*What the task asks*.
All lines from the first line of the material up to and including the line with "are taken. -/" must be copied exactly, and no others.

*Record extracts*.

::::::::::

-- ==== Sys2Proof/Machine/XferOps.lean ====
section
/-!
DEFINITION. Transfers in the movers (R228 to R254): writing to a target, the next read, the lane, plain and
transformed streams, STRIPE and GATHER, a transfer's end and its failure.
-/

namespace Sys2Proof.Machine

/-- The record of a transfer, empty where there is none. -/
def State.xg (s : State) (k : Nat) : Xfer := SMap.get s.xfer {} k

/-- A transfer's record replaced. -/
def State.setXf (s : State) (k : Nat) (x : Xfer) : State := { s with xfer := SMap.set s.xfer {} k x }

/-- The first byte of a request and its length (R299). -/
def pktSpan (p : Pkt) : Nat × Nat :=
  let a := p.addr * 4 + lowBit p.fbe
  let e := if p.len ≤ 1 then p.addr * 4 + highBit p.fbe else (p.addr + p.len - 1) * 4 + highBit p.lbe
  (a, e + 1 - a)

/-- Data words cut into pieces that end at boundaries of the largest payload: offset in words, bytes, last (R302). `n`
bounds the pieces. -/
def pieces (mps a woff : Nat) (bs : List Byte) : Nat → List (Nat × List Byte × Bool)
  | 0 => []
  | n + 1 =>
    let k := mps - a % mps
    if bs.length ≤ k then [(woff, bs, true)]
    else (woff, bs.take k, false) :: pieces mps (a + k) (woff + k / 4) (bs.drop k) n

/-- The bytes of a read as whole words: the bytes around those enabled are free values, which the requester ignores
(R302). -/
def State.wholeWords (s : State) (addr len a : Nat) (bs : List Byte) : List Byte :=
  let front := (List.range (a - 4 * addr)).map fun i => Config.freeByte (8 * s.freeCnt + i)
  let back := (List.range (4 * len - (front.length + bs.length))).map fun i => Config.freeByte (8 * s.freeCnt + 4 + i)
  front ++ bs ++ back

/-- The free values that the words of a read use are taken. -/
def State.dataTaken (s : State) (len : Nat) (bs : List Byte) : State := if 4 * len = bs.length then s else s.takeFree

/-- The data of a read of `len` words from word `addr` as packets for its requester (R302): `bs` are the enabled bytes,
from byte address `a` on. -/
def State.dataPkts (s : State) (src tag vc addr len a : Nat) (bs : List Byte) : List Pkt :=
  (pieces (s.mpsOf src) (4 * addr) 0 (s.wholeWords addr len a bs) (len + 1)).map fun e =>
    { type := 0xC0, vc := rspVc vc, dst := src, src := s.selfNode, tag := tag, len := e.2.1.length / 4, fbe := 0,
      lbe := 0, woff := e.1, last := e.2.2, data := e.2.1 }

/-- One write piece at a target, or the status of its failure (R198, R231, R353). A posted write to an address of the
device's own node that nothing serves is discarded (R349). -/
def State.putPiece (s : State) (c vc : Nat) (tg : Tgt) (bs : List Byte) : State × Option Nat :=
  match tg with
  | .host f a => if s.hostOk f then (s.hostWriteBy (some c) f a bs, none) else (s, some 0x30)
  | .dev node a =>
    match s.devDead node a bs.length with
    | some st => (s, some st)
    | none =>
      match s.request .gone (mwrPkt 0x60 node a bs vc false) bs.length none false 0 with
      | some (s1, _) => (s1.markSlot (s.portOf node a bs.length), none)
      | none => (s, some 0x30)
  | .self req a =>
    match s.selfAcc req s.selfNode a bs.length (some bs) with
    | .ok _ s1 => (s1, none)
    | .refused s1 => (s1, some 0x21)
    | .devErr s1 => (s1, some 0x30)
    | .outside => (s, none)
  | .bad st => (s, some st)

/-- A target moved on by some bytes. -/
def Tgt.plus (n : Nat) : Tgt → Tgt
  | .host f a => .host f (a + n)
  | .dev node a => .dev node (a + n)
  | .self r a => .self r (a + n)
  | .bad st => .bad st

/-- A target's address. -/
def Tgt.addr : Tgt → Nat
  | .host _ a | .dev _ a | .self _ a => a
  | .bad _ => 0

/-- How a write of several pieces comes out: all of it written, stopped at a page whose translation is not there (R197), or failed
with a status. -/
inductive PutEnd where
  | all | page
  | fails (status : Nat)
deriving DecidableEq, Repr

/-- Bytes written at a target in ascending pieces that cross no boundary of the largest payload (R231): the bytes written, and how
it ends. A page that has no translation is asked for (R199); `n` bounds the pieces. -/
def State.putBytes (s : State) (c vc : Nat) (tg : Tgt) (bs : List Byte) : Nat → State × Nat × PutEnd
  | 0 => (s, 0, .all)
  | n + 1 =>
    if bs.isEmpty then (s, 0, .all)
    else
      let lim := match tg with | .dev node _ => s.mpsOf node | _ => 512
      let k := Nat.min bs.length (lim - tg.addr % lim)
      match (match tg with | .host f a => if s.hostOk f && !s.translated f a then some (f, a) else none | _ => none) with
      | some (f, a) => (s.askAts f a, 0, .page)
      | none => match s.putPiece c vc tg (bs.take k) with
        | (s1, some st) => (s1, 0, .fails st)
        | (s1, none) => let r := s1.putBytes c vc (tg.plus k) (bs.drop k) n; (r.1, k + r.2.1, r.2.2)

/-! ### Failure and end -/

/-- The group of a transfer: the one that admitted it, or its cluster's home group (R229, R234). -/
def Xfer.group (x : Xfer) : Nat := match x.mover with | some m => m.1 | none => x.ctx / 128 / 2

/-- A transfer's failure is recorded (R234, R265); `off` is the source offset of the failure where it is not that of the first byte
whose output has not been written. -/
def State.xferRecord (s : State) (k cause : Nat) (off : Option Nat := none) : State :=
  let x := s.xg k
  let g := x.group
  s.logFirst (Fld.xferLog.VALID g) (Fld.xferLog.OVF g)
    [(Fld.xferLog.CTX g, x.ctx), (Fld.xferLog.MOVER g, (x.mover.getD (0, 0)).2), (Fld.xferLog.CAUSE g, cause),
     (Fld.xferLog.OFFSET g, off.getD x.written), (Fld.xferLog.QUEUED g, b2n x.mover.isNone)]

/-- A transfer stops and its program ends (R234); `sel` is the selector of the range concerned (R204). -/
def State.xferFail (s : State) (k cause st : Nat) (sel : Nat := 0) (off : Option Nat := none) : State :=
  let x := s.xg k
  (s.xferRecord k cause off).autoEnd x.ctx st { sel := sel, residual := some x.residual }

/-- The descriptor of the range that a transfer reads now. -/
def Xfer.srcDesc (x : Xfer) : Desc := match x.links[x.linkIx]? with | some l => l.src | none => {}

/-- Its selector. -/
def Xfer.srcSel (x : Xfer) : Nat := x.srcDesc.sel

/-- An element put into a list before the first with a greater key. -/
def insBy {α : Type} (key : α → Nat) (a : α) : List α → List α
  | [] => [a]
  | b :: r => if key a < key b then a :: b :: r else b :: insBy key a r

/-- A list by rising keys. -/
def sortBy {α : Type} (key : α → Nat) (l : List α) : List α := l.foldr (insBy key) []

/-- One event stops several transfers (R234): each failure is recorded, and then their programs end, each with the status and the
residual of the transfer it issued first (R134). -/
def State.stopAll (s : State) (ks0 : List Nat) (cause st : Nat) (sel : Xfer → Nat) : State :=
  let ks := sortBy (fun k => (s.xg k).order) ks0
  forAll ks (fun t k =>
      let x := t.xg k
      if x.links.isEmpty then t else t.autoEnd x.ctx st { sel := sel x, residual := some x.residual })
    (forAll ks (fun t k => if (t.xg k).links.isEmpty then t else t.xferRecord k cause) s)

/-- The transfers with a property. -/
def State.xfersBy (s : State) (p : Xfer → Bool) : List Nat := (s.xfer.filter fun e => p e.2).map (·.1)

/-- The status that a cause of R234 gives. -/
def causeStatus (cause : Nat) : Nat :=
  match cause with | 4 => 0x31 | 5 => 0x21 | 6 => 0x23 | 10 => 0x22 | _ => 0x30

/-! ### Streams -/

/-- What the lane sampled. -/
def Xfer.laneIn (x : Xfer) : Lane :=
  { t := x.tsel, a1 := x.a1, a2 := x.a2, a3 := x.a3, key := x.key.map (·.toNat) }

::::::::::

*Result of the task*.
-- ==== Sys2Proof/Machine/XferOps.lean ====
section
/-!
DEFINITION. Transfers in the movers (R228 to R254): writing to a target, the next read, the lane, plain and
transformed streams, STRIPE and GATHER, a transfer's end and its failure.
-/

namespace Sys2Proof.Machine

/-- The record of a transfer, empty where there is none. -/
def State.xg (s : State) (k : Nat) : Xfer := SMap.get s.xfer {} k

/-- A transfer's record replaced. -/
def State.setXf (s : State) (k : Nat) (x : Xfer) : State := { s with xfer := SMap.set s.xfer {} k x }

/-- The first byte of a request and its length (R299). -/
def pktSpan (p : Pkt) : Nat × Nat :=
  let a := p.addr * 4 + lowBit p.fbe
  let e := if p.len ≤ 1 then p.addr * 4 + highBit p.fbe else (p.addr + p.len - 1) * 4 + highBit p.lbe
  (a, e + 1 - a)

/-- Data words cut into pieces that end at boundaries of the largest payload: offset in words, bytes, last (R302). `n`
bounds the pieces. -/
def pieces (mps a woff : Nat) (bs : List Byte) : Nat → List (Nat × List Byte × Bool)
  | 0 => []
  | n + 1 =>
    let k := mps - a % mps
    if bs.length ≤ k then [(woff, bs, true)]
    else (woff, bs.take k, false) :: pieces mps (a + k) (woff + k / 4) (bs.drop k) n

/-- The bytes of a read as whole words: the bytes around those enabled are free values, which the requester ignores
(R302). -/
def State.wholeWords (s : State) (addr len a : Nat) (bs : List Byte) : List Byte :=
  let front := (List.range (a - 4 * addr)).map fun i => Config.freeByte (8 * s.freeCnt + i)
  let back := (List.range (4 * len - (front.length + bs.length))).map fun i => Config.freeByte (8 * s.freeCnt + 4 + i)
  front ++ bs ++ back

/-- The free values that the words of a read use are taken. -/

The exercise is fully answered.